- To do: Your answer should be the entries, repeated exactly.

BEGIN Data for processing

/-- Stream summary, Table 7.5. -/
structure Summary where
  streamSeq : Nat := 0
  program : Nat := 0
  lineage : Nat := 0
  operator : Nat := 0
  elements : Nat := 0
  flagCount : Nat := 0
  segCount : Nat := 0
  segFlags : Nat := 0
  firstIndex : Nat := 0xFFFFFFFF
  sum : Word := 0
  min : Word := 0
  max : Word := 0
  merge : Nat := 0
  partialCut : Bool := false
  deriving DecidableEq, Repr

/-- Seal event payload, Table 4.5. -/
structure SealInfo where
  handle : Nat := 0
  index : Nat := 0
  gen : Nat := 0
  fmtFlags : Nat := 0
  sealStored : Dword := 0
  sealComputed : Dword := 0
  slot : Dword := 0
  exp : Desc := {}
  atRest : Nat := 0
  point : Nat := 0xFFFF
  deriving DecidableEq, Repr

/-- One group of a routing ledger, R152 and the LEDGER row of Table 2.8. -/
structure LedgerEntry where
  group : Nat := 0
  sentCount : Nat := 0
  sentSum : Nat := 0
  recvCount : Nat := 0
  recvSum : Nat := 0
  invalid : Bool := false
  deriving DecidableEq, Repr

/-- Memory error report, Table 13.1. -/
structure MemReport where
  source : Nat := 0
  kind : Nat := 0
  symbols : Nat := 0
  address : Nat := 0
  partition : Nat := 0
  context : Nat := 0
  handle : Nat := 0
  blockIndex : Nat := 0
  deriving DecidableEq, Repr

/-- Arithmetic fields of a tensor instruction, Table 5.4, with what R111, R212 and R268 add to it. -/
structure ArithDesc where
  kLen : Nat := 32
  scaleA : Word := 0x3F800000
  scaleB : Word := 0x3F800000
  outFactor : Word := 0x3F800000
  outFormat : Nat := 2
  outAxis : Nat := 0
  round : Nat := 0
  lineage : Nat := 0
  /-- index of the output tile in the step, R123 -/
  seq : Nat := 0
  /-- PAIR bit, R212 -/
  pair : Bool := false
  /-- handle of the output tensor (R268, R232) -/
  handle : Nat := 0
  deriving DecidableEq, Repr

/-- What the tensor engine presents for one element at the observation port (R129, R138, R213). -/
structure ElemObs where
  /-- accumulator as it enters conversion -/
  acc : Int := 0
  y : Int := 0
  q : Nat := 0
  big : Bool := false
  rm : Nat := 0
  /-- written value: the stored integer, or the binary32 bit pattern -/
  w : Int := 0
  /-- random value -/
  r : Nat := 0
  /-- written value of the secondary copy (R212) -/
  w2 : Int := 0
  deriving DecidableEq, Repr

/-- An operand block as consumed for an output tile, with the engine's NZ_COUNT and POS_SUM (R137). -/
structure OperandObs where
  block : Block := {}
  desc : Desc := {}
  nzCount : Nat := 0
  posSum : Nat := 0
  deriving DecidableEq, Repr

/-- Everything the sentinel sees of one output tile (R125 to R145). -/
structure TileObs where
  desc : ArithDesc := {}
  aBlocks : List OperandObs := []
  bBlocks : List OperandObs := []
  /-- the engine's window base (R133) -/
  window : Int := 0
  /-- 4,096 elements, row by row; elements not listed are the default -/
  elems : List ElemObs := []
  /-- fine scale written for output group n of R118, 128 of them -/
  scales : List Int := []
  /-- secondary copy: fine scales and status word (R213) -/
  scales2 : List Int := []
  status2 : Word := 0
  /-- descriptors of the output blocks -/
  outDescs : List Desc := []
  /-- compiled layout (R118): block, lane and first position of each run of 32 elements (16 for binary32), in the order of the
  output groups; with none, the natural order -/
  layout : List (Nat × Nat × Nat) := []
  deriving DecidableEq, Repr

/-- One consumption of a block (R94): which engine, the block as read, the operand descriptor, the lineage. -/
structure Consume where
  /-- 0 tensor, 1 vector, 2 fabric input port -/
  engine : Nat := 0
  block : Block := {}
  desc : Desc := {}
  lineage : Nat := 0
  /-- output tile or stream it is consumed for -/
  seq : Nat := 0
  /-- tensor engine: NZ_COUNT and POS_SUM of R137 -/
  nzCount : Nat := 0
  posSum : Nat := 0
  /-- physical site whose SRAM holds the block -/
  holder : Nat := 0
  deriving DecidableEq, Repr

/-- What the vector engine converts into a block of FORMAT 0-5 (R122): its binary32 results, lane by lane, and its fields. -/
structure VecOut where
  values : List Word := []
  outFactor : Word := 0x3F800000
  round : Nat := 0
  deriving DecidableEq, Repr

/-- One produced block (R93): the block as written, its descriptor, and the output tile or stream it belongs to. -/
structure Produce where
  payload : List Byte := []
  desc : Desc := {}
  lineage : Nat := 0
  /-- 0 tensor engine, 1 vector engine -/
  engine : Nat := 0
  /-- output tile or stream it belongs to -/
  seq : Nat := 0
  /-- results that the conversion unit turns into the payload (R122) -/
  vec : Option VecOut := none
  deriving DecidableEq, Repr

/-- A block at an entry or exit point (R104): the point, block, write descriptor, lineage and step (R99). -/
structure Transfer where
  /-- 0 tier-1 stack, 1 tier-2 channel, 2 tier-3 port, 3 external link port, 4 reduction tree -/
  kind : Nat := 0
  /-- number of the stack, channel or port; of a tree point, the sector in whose fabric edge it lies -/
  port : Nat := 0
  /-- number of the point within its sector (Table 4.5) -/
  point : Nat := 0
  block : Block := {}
  desc : Desc := {}
  partition : Nat := 0
  /-- context of the request (R315) -/
  context : Nat := 0
  lineage : Nat := 0
  step : Nat := 0
  /-- the link frame was marked untagged (R101) -/
  untagged : Bool := false
  /-- a word of the block was uncorrectable (Table 4.2) -/
  uncorrectable : Bool := false
  /-- a block of the step's reduction (R99) -/
  reduced : Bool := false
  /-- moved on reserved slots (R475) -/
  reservedSlot : Bool := false
  /-- of a context that is being torn down: the request was accepted before (Table 13.4) -/
  accepted : Bool := false
  deriving DecidableEq, Repr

END Data for processing

- Output for this exercise:
/-- Stream summary, Table 7.5. -/
structure Summary where
  streamSeq : Nat := 0
  program : Nat := 0
  lineage : Nat := 0
  operator : Nat := 0
  elements : Nat := 0
  flagCount : Nat := 0
  segCount : Nat := 0
  segFlags : Nat := 0
  firstIndex : Nat := 0xFFFFFFFF
  sum : Word := 0
  min : Word := 0
  max : Word := 0
  merge : Nat := 0
  partialCut : Bool := false
  deriving DecidableEq, Repr

/-- Seal event payload, Table 4.5. -/
structure SealInfo where
  handle : Nat := 0
  index : Nat := 0
  gen : Nat := 0
  fmtFlags : Nat := 0
  sealStored : Dword := 0
  sealComputed : Dword := 0
  slot : Dword := 0
  exp : Desc := {}
  atRest : Nat := 0
  point : Nat := 0xFFFF
  deriving DecidableEq, Repr

/-- One group of a routing ledger, R152 and the LEDGER row of Table 2.8. -/
structure LedgerEntry where
  group : Nat := 0
  sentCount : Nat := 0
  sentSum : Nat := 0
  recvCount : Nat := 0
  recvSum : Nat := 0
  invalid : Bool := false
  deriving DecidableEq, Repr

/-- Memory error report, Table 13.1. -/
structure MemReport where
  source : Nat := 0
  kind : Nat := 0
  symbols : Nat := 0
  address : Nat := 0
  partition : Nat := 0
  context : Nat := 0
  handle : Nat := 0
  blockIndex : Nat := 0
  deriving DecidableEq, Repr

/-- Arithmetic fields of a tensor instruction, Table 5.4, with what R111, R212 and R268 add to it. -/
structure ArithDesc where
  kLen : Nat := 32
  scaleA : Word := 0x3F800000
  scaleB : Word := 0x3F800000
  outFactor : Word := 0x3F800000
  outFormat : Nat := 2
  outAxis : Nat := 0
  round : Nat := 0
  lineage : Nat := 0
  /-- index of the output tile in the step, R123 -/
  seq : Nat := 0
  /-- PAIR bit, R212 -/
  pair : Bool := false
  /-- handle of the output tensor (R268, R232) -/
  handle : Nat := 0
  deriving DecidableEq, Repr

/-- What the tensor engine presents for one element at the observation port (R129, R138, R213). -/
structure ElemObs where
  /-- accumulator as it enters conversion -/
  acc : Int := 0
  y : Int := 0
  q : Nat := 0
  big : Bool := false
  rm : Nat := 0
  /-- written value: the stored integer, or the binary32 bit pattern -/
  w : Int := 0
  /-- random value -/
  r : Nat := 0
  /-- written value of the secondary copy (R212) -/
  w2 : Int := 0
  deriving DecidableEq, Repr

/-- An operand block as consumed for an output tile, with the engine's NZ_COUNT and POS_SUM (R137). -/
structure OperandObs where
  block : Block := {}
  desc : Desc := {}
  nzCount : Nat := 0
  posSum : Nat := 0
  deriving DecidableEq, Repr

/-- Everything the sentinel sees of one output tile (R125 to R145). -/
structure TileObs where
  desc : ArithDesc := {}
  aBlocks : List OperandObs := []
  bBlocks : List OperandObs := []
  /-- the engine's window base (R133) -/
  window : Int := 0
  /-- 4,096 elements, row by row; elements not listed are the default -/
  elems : List ElemObs := []
  /-- fine scale written for output group n of R118, 128 of them -/
  scales : List Int := []
  /-- secondary copy: fine scales and status word (R213) -/
  scales2 : List Int := []
  status2 : Word := 0
  /-- descriptors of the output blocks -/
  outDescs : List Desc := []
  /-- compiled layout (R118): block, lane and first position of each run of 32 elements (16 for binary32), in the order of the
  output groups; with none, the natural order -/
  layout : List (Nat × Nat × Nat) := []
  deriving DecidableEq, Repr

/-- One consumption of a block (R94): which engine, the block as read, the operand descriptor, the lineage. -/
structure Consume where
  /-- 0 tensor, 1 vector, 2 fabric input port -/
  engine : Nat := 0
  block : Block := {}
  desc : Desc := {}
  lineage : Nat := 0
  /-- output tile or stream it is consumed for -/
  seq : Nat := 0
  /-- tensor engine: NZ_COUNT and POS_SUM of R137 -/
  nzCount : Nat := 0
  posSum : Nat := 0
  /-- physical site whose SRAM holds the block -/
  holder : Nat := 0
  deriving DecidableEq, Repr

/-- What the vector engine converts into a block of FORMAT 0-5 (R122): its binary32 results, lane by lane, and its fields. -/
structure VecOut where
  values : List Word := []
  outFactor : Word := 0x3F800000
  round : Nat := 0
  deriving DecidableEq, Repr

/-- One produced block (R93): the block as written, its descriptor, and the output tile or stream it belongs to. -/
structure Produce where
  payload : List Byte := []
  desc : Desc := {}
  lineage : Nat := 0
  /-- 0 tensor engine, 1 vector engine -/
  engine : Nat := 0
  /-- output tile or stream it belongs to -/
  seq : Nat := 0
  /-- results that the conversion unit turns into the payload (R122) -/
  vec : Option VecOut := none
  deriving DecidableEq, Repr

/-- A block at an entry or exit point (R104): the point, block, write descriptor, lineage and step (R99). -/
structure Transfer where
  /-- 0 tier-1 stack, 1 tier-2 channel, 2 tier-3 port, 3 external link port, 4 reduction tree -/
  kind : Nat := 0
  /-- number of the stack, channel or port; of a tree point, the sector in whose fabric edge it lies -/
  port : Nat := 0
  /-- number of the point within its sector (Table 4.5) -/
  point : Nat := 0
  block : Block := {}
  desc : Desc := {}
  partition : Nat := 0
  /-- context of the request (R315) -/
  context : Nat := 0
  lineage : Nat := 0
  step : Nat := 0
  /-- the link frame was marked untagged (R101) -/
  untagged : Bool := false
  /-- a word of the block was uncorrectable (Table 4.2) -/
  uncorrectable : Bool := false
  /-- a block of the step's reduction (R99) -/
  reduced : Bool := false
  /-- moved on reserved slots (R475) -/
  reservedSlot : Bool := false
  /-- of a context that is being torn down: the request was accepted before (Table 13.4) -/
  accepted : Bool := false
  deriving DecidableEq, Repr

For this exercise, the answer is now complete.